-- PROBLEM STATEMENT --
Produce as output only the lines below starting at the line with "k.toNat = d) ∧" and continuing through the line with "[⟨.read, .readData, p.data⟩]", each one exactly as written.

Dataset entries:

-- ==== Sys2Proof/Safety.lean ====
section
/-! DEFINITION. What the claims call safe: the legal bus events and the sensor's pending write selection as TRACE shows it
(30_encoding.md R98, R99), the consistent states (every state a run from reset reaches), and a sensor's answers to one
virtual access. -/

namespace Sys2Proof.Machine

open Sys2Proof.Config (BusEvent)

/-- The rows of the command table: match, mask (30_encoding.md R91). -/
def commandRows : List (CmdWord × CmdWord) :=
  [(0x00000000, 0xFFFFFFFF), (0x08000000, 0xFFE000FF), (0x10000000, 0xFFE000FF), (0x18000000, 0xF8FFFFFF),
   (0x20000000, 0xF8FFFFFF), (0x28000000, 0xF81FFFFF), (0x30000000, 0xF81FFFFF), (0x38000000, 0xF81FFFFF),
   (0x40000000, 0xF81FFFFF), (0x48000000, 0xF81FFFFF), (0x50000000, 0xF81FFFFF), (0x58000000, 0xFFFFFFFF),
   (0x60000000, 0xFFFFFFFF)]

/-- A bus event of one of the five kinds (30_encoding.md R97, R99). -/
def legalEvent (e : BusEvent) : Bool :=
  match e.dir, e.preg with
  | .read, .status => true
  | .read, .readData => true
  | .write, .writePtr => true
  | .read, .writePtr => false
  | .write, .status => false
  | .write, .readData => false

/-- Whether a write selection waits for its data byte after one more event (30_encoding.md R98). -/
def pendingAfter (pending : Bool) (e : BusEvent) : Bool :=
  match e.dir with
  | .read => pending
  | .write => if pending then false else e.byte.getLsbD 7

/-- Whether TRACE ends with a write selection that has no data byte yet (30_encoding.md R98, 10_state.md R48). -/
def writePending (trace : List BusEvent) : Bool := trace.foldl pendingAfter false

/-- The channel is at a poll (41_channel.md R122). -/
def isPoll : ChSt → Bool
  | .wPoll1 => true
  | .wPoll2 => true
  | .rPoll1 => true
  | .rPoll2 => true
  | .idle => false
  | .wSel => false
  | .wData => false
  | .rSel => false
  | .rRead => false

/-- The channel is in a MemRead (41_channel.md R130). -/
def isReadPhase : ChSt → Bool
  | .rPoll1 => true
  | .rSel => true
  | .rPoll2 => true
  | .rRead => true
  | .idle => false
  | .wPoll1 => false
  | .wSel => false
  | .wPoll2 => false
  | .wData => false

/-- The channel is in a MemWrite (41_channel.md R128). -/
def isWritePhase : ChSt → Bool
  | .wPoll1 => true
  | .wSel => true
  | .wPoll2 => true
  | .wData => true
  | .idle => false
  | .rPoll1 => false
  | .rSel => false
  | .rPoll2 => false
  | .rRead => false

/-- The executing command makes a MemRead of `n` bytes at `addr`. -/
def readsAt (s : State) (c : Command) (addr : Byte) (n : BitVec 5) : Prop :=
  match decodeCommand c.cmd with
  | .error _ => False
  | .ok i =>
    match i with
    | .vread len a => len = n ∧ a = addr ∧ inRange len a = true
    | .rdreg reg => ∃ r, lookupRegister s.par.masks reg = .ok r ∧ r.addr = addr ∧ registerLen r = n
    | .rdfld reg fld => ∃ r f, lookupField s.par.masks reg fld = .ok (r, f) ∧ r.addr = addr ∧ registerLen r = n
    | .wrfld reg fld =>
      ∃ r f, lookupField s.par.masks reg fld = .ok (r, f) ∧ r.addr = addr ∧ registerLen r = n ∧ r.access = .rw ∧
        (fieldEncode f r.width c.opv).isSome = true
    | .waitrdy =>
      addr = controlAddr ∧ n = 1 ∧ (numericOperand c.opv).isSome = true ∧ s.seqT0 ≠ .undef
    | .sreset => addr = controlAddr ∧ n = 1
    | .nop => False
    | .vwrite _ _ => False
    | .wrreg _ => False
    | .fdec _ _ => False
    | .fdecr _ _ => False
    | .fenc _ _ => False
    | .fins _ _ => False
    | .busRdStatus _ => False
    | .busSelW _ => False
    | .busSelR _ => False
    | .busWrData _ => False
    | .busRdData _ => False

/-- The executing command makes a MemWrite of `n` bytes at `addr`. -/
def writesAt (s : State) (c : Command) (addr : Byte) (n : BitVec 5) : Prop :=
  match decodeCommand c.cmd with
  | .error _ => False
  | .ok i =>
    match i with
    | .vwrite len a => len = n ∧ a = addr ∧ inRange len a = true
    | .wrreg reg =>
      ∃ r, lookupRegister s.par.masks reg = .ok r ∧ r.addr = addr ∧ registerLen r = n ∧ r.access = .rw
    | .wrfld reg fld =>
      ∃ r f, lookupField s.par.masks reg fld = .ok (r, f) ∧ r.addr = addr ∧ registerLen r = n ∧ r.access = .rw
    | .sreset => addr = controlAddr ∧ n = 1
    | .nop => False
    | .vread _ _ => False
    | .rdreg _ => False
    | .fdec _ _ => False
    | .fdecr _ _ => False
    | .fenc _ _ => False
    | .fins _ _ => False
    | .rdfld _ _ => False
    | .waitrdy => False
    | .busRdStatus _ => False
    | .busSelW _ => False
    | .busSelR _ => False
    | .busWrData _ => False
    | .busRdData _ => False

/-- A channel at work holds everything its next events read (10_state.md R28), for a command that uses it. -/
def channelConsistent (s : State) : Prop :=
  ∃ c addr n i, s.seqCmd = .val c ∧ s.chAddr = .val addr ∧ s.chN = .val n ∧ s.chI = .val i ∧
    i.toNat < n.toNat ∧ n.toNat ≤ Config.maxLen ∧ addr.toNat + n.toNat ≤ Config.vaddrEnd ∧
    ((isReadPhase s.chSt = true ∧ readsAt s c addr n ∧ ∃ acc, s.chAcc = .val acc ∧ acc.toNat < 2 ^ (8 * i.toNat)) ∨
      (isWritePhase s.chSt = true ∧ writesAt s c addr n ∧
        ∃ out, s.chOut = .val out ∧ out.toNat < 2 ^ (8 * n.toNat)))

/-- The sequencer's state fits the channel's and the command's (10_state.md R29). -/
def sequencerConsistent (s : State) : Prop :=
  match s.seqSt with
  | .idle => s.chSt = .idle
  | .run => channelConsistent s
  | .wait =>
    s.chSt = .idle ∧
      ∃ c, s.seqCmd = .val c ∧ decodeCommand c.cmd = .ok .waitrdy ∧ (numericOperand c.opv).isSome = true ∧
        s.seqT0 ≠ .undef
  | .settle => s.chSt = .idle ∧ s.seqT0 ≠ .undef

/-- A snapshot that is held names a register of MAP and is a value of its width (10_state.md R27). -/
def snapshotConsistent (s : State) : Prop :=
  s.snapV = true →
    ∃ reg d r, s.snapR = .val reg ∧ s.snapD = .val d ∧ lookupRegister s.par.masks reg = .ok r ∧ d.toNat < 2 ^ r.width

/-- CH_POLLS counts the failed reads of a poll and stays under the bound (10_state.md R28, 41_channel.md R125). -/
def pollsConsistent (s : State) : Prop :=
  (isPoll s.chSt = false → s.chPolls = 0) ∧ ∀ l, s.par.pollLimit = .bound l → s.chPolls < max l 1

/-- The states of the machine as the spec means them: CFG_OK is the check's result, RSTAT a code of the table, FLOG's
unused bits 0, and channel, sequencer, polls and snapshot consistent. -/
structure State.Consistent (s : State) : Prop where
  cfg : s.cfgOk = (configCheck s.par.masks).isNone
  busy : s.seqSt ≠ .idle → s.cfgOk = true
  rstat : s.rstat.toNat ≤ 9
  flog : s.flog &&& 0xFC01 = 0
  sequencer : sequencerConsistent s
  polls : pollsConsistent s
  snapshot : snapshotConsistent s

/-- An idle VRM, reset not asserted, whose next command passes the configuration check and decodes to `i`
(60_exceptions.md R252). -/
def accepts (s : State) (c : Command) (rest : List Command) (i : Instr) : Prop :=
  resetAsserted s = false ∧ s.seqSt = .idle ∧ s.env.port = c :: rest ∧ s.cfgOk = true ∧ decodeCommand c.cmd = .ok i

/-- The channel is at the last data byte of a MemRead for the command `c` (41_channel.md R130). -/
def atLastReadByte (s : State) (c : Command) (i : Instr) (acc : Raw) : Prop :=
  s.chSt = .rRead ∧ s.chAcc = .val acc ∧ (∃ n k, s.chN = .val n ∧ s.chI = .val k ∧ k.toNat + 1 = n.toNat) ∧
    s.seqCmd = .val c ∧ decodeCommand c.cmd = .ok i

/-- The channel is at the last data byte of a MemWrite of `out` for the command `c` (41_channel.md R128). -/
def atLastWriteByte (s : State) (c : Command) (i : Instr) (out : Raw) (d : Byte) : Prop :=
  s.chSt = .wData ∧ s.chOut = .val out ∧
    (∃ n k, s.chN = .val n ∧ s.chI = .val k ∧ k.toNat + 1 = n.toNat ∧ byteAt out n.toNat k.toNat = d) ∧
    s.seqCmd = .val c ∧ decodeCommand c.cmd = .ok i

/-- A sensor's answers to the read handshake of one byte (41_channel.md R130): STATUS bytes that fail the first poll, the
one that satisfies it, those that fail the second, the one that satisfies it, and the byte read. -/
structure ReadPlan where
  busy : List Byte
  clear : Byte
  notReady : List Byte
  ready : Byte
  data : Byte
  deriving DecidableEq, Repr

/-- The plan's STATUS bytes are what their names say (41_channel.md R123, R124). -/
def ReadPlan.honest (p : ReadPlan) : Bool :=
  p.busy.all writeBusy && !writeBusy p.clear && p.notReady.all (fun b => !readReady b) && readReady p.ready

/-- No poll of the plan reaches the bound (41_channel.md R125). -/
def ReadPlan.withinBound (p : ReadPlan) (limit : Config.PollLimit) : Bool :=
  match limit with
  | .unbounded => true
  | .bound l => decide (p.busy.length < l) && decide (p.notReady.length < l)

/-- The sensor's answers of a plan, in order. -/
def ReadPlan.answers (p : ReadPlan) : List Byte := p.busy ++ [p.clear] ++ p.notReady ++ [p.ready, p.data]

/-- STATUS reads that return the given bytes. -/
def statusReads (bs : List Byte) : List BusEvent := bs.map fun b => ⟨.read, .status, b⟩

/-- The bus events of a plan whose read selection is the byte `sel` (41_channel.md R130, R131). -/
def ReadPlan.events (sel : Byte) (p : ReadPlan) : List BusEvent :=
  statusReads (p.busy ++ [p.clear]) ++ [⟨.write, .writePtr, sel⟩] ++ statusReads (p.notReady ++ [p.ready]) ++
    [⟨.read, .readData, p.data⟩]

/-- The bus events of a MemRead from `addr` up, one plan a byte (41_channel.md R130). -/
def readEvents : Byte → List ReadPlan → List BusEvent
  | _, [] => []
  | addr, p :: ps => p.events addr ++ readEvents (addr + 1) ps

/-- A sensor's answers to the write handshake of one byte (41_channel.md R128). -/
structure WritePlan where
  busy1 : List Byte
  clear1 : Byte
  busy2 : List Byte
  clear2 : Byte
  deriving DecidableEq, Repr

/-- The plan's STATUS bytes are what their names say (41_channel.md R123). -/
def WritePlan.honest (p : WritePlan) : Bool :=
  p.busy1.all writeBusy && !writeBusy p.clear1 && p.busy2.all writeBusy && !writeBusy p.clear2

/-- No poll of the plan reaches the bound (41_channel.md R125). -/
def WritePlan.withinBound (p : WritePlan) (limit : Config.PollLimit) : Bool :=
  match limit with
  | .unbounded => true
  | .bound l => decide (p.busy1.length < l) && decide (p.busy2.length < l)

/-- The sensor's answers of a plan, in order. -/
def WritePlan.answers (p : WritePlan) : List Byte := p.busy1 ++ [p.clear1] ++ p.busy2 ++ [p.clear2]

/-- The bus events of a plan that writes the byte `d` at `addr` (41_channel.md R128, R129). -/
def WritePlan.events (addr d : Byte) (p : WritePlan) : List BusEvent :=
  statusReads (p.busy1 ++ [p.clear1]) ++ [⟨.write, .writePtr, addr ||| 0x80⟩] ++
    statusReads (p.busy2 ++ [p.clear2]) ++ [⟨.write, .writePtr, d⟩]

/-- The bus events of a MemWrite of the given bytes, one plan a byte: every selection is the base address
(41_channel.md R128, R133). -/
def writeEvents (addr : Byte) : List Byte → List WritePlan → List BusEvent
  | d :: ds, p :: ps => p.events addr d ++ writeEvents addr ds ps
  | [], _ => []
  | _ :: _, [] => []

/-- The number of ones of a mask below bit `w`. -/
def onesBelow (w mask : Nat) : Nat := (List.range w).countP fun i => mask.testBit i

/-- The widths of the fields of each register, in index order (10_state.md R36–R42). -/
def fieldWidths : List (List Nat) :=
  [[8, 8, 16], [1, 1, 2, 2, 1], [8], [8], [2, 1, 2, 1], [16, 16, 16, 16, 16, 16], [32, 32, 32, 32, 32, 32]]

/-- The value of bytes, most significant first (20_memory.md R62). -/
def bytesValue (bs : List Byte) : Nat := bs.foldl (fun v b => v * 256 + b.toNat) 0

/-- The value of a finite pattern of a format with `p` bits of precision, in units of its least subnormal: the sense of
the IEEE-754 encodings (00_scope.md R9). -/
def patternValue (p pattern : Nat) : Nat :=
  if pattern / 2 ^ (p - 1) = 0 then pattern
  else (2 ^ (p - 1) + pattern % 2 ^ (p - 1)) * 2 ^ (pattern / 2 ^ (p - 1) - 1)

/-- `z` is the exact value ±(n/d)·2^−1074 rounded once to binary64 (00_scope.md R9): its sign bit and the pattern of its
magnitude, that of infinity on overflow. -/
def roundedTo (neg : Bool) (n d : Nat) (z : F64) : Prop :=
  z.getLsbD 63 = neg ∧ z.toNat % 2 ^ 63 = roundPattern 53 f64InfPattern n d

/-- Field `k` of a register, if it has one, is no failure of the configuration check (70_reset_and_hazards.md R281): its
mask is nonzero, within the width, disjoint from the masks of the fields before it, and one run of ones. -/
def fieldPasses (r : Config.Register) (k : Nat) : Prop :=
  ∀ f, r.fields[k]? = some f →
    f.mask ≠ 0 ∧ f.mask < 2 ^ r.width ∧ (∀ j g, j < k → r.fields[j]? = some g → f.mask &&& g.mask = 0) ∧
      ∃ t w, f.mask = (2 ^ w - 1) * 2 ^ t

end Sys2Proof.Machine
end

-- EXERCISE RESULT --
    (∃ n k, s.chN = .val n ∧ s.chI = .val k ∧ k.toNat + 1 = n.toNat ∧ byteAt out n.toNat k.toNat = d) ∧
    s.seqCmd = .val c ∧ decodeCommand c.cmd = .ok i

/-- A sensor's answers to the read handshake of one byte (41_channel.md R130): STATUS bytes that fail the first poll, the
one that satisfies it, those that fail the second, the one that satisfies it, and the byte read. -/
structure ReadPlan where
  busy : List Byte
  clear : Byte
  notReady : List Byte
  ready : Byte
  data : Byte
  deriving DecidableEq, Repr

/-- The plan's STATUS bytes are what their names say (41_channel.md R123, R124). -/
def ReadPlan.honest (p : ReadPlan) : Bool :=
  p.busy.all writeBusy && !writeBusy p.clear && p.notReady.all (fun b => !readReady b) && readReady p.ready

/-- No poll of the plan reaches the bound (41_channel.md R125). -/
def ReadPlan.withinBound (p : ReadPlan) (limit : Config.PollLimit) : Bool :=
  match limit with
  | .unbounded => true
  | .bound l => decide (p.busy.length < l) && decide (p.notReady.length < l)

/-- The sensor's answers of a plan, in order. -/
def ReadPlan.answers (p : ReadPlan) : List Byte := p.busy ++ [p.clear] ++ p.notReady ++ [p.ready, p.data]

/-- STATUS reads that return the given bytes. -/
def statusReads (bs : List Byte) : List BusEvent := bs.map fun b => ⟨.read, .status, b⟩

/-- The bus events of a plan whose read selection is the byte `sel` (41_channel.md R130, R131). -/
def ReadPlan.events (sel : Byte) (p : ReadPlan) : List BusEvent :=
  statusReads (p.busy ++ [p.clear]) ++ [⟨.write, .writePtr, sel⟩] ++ statusReads (p.notReady ++ [p.ready]) ++
    [⟨.read, .readData, p.data⟩]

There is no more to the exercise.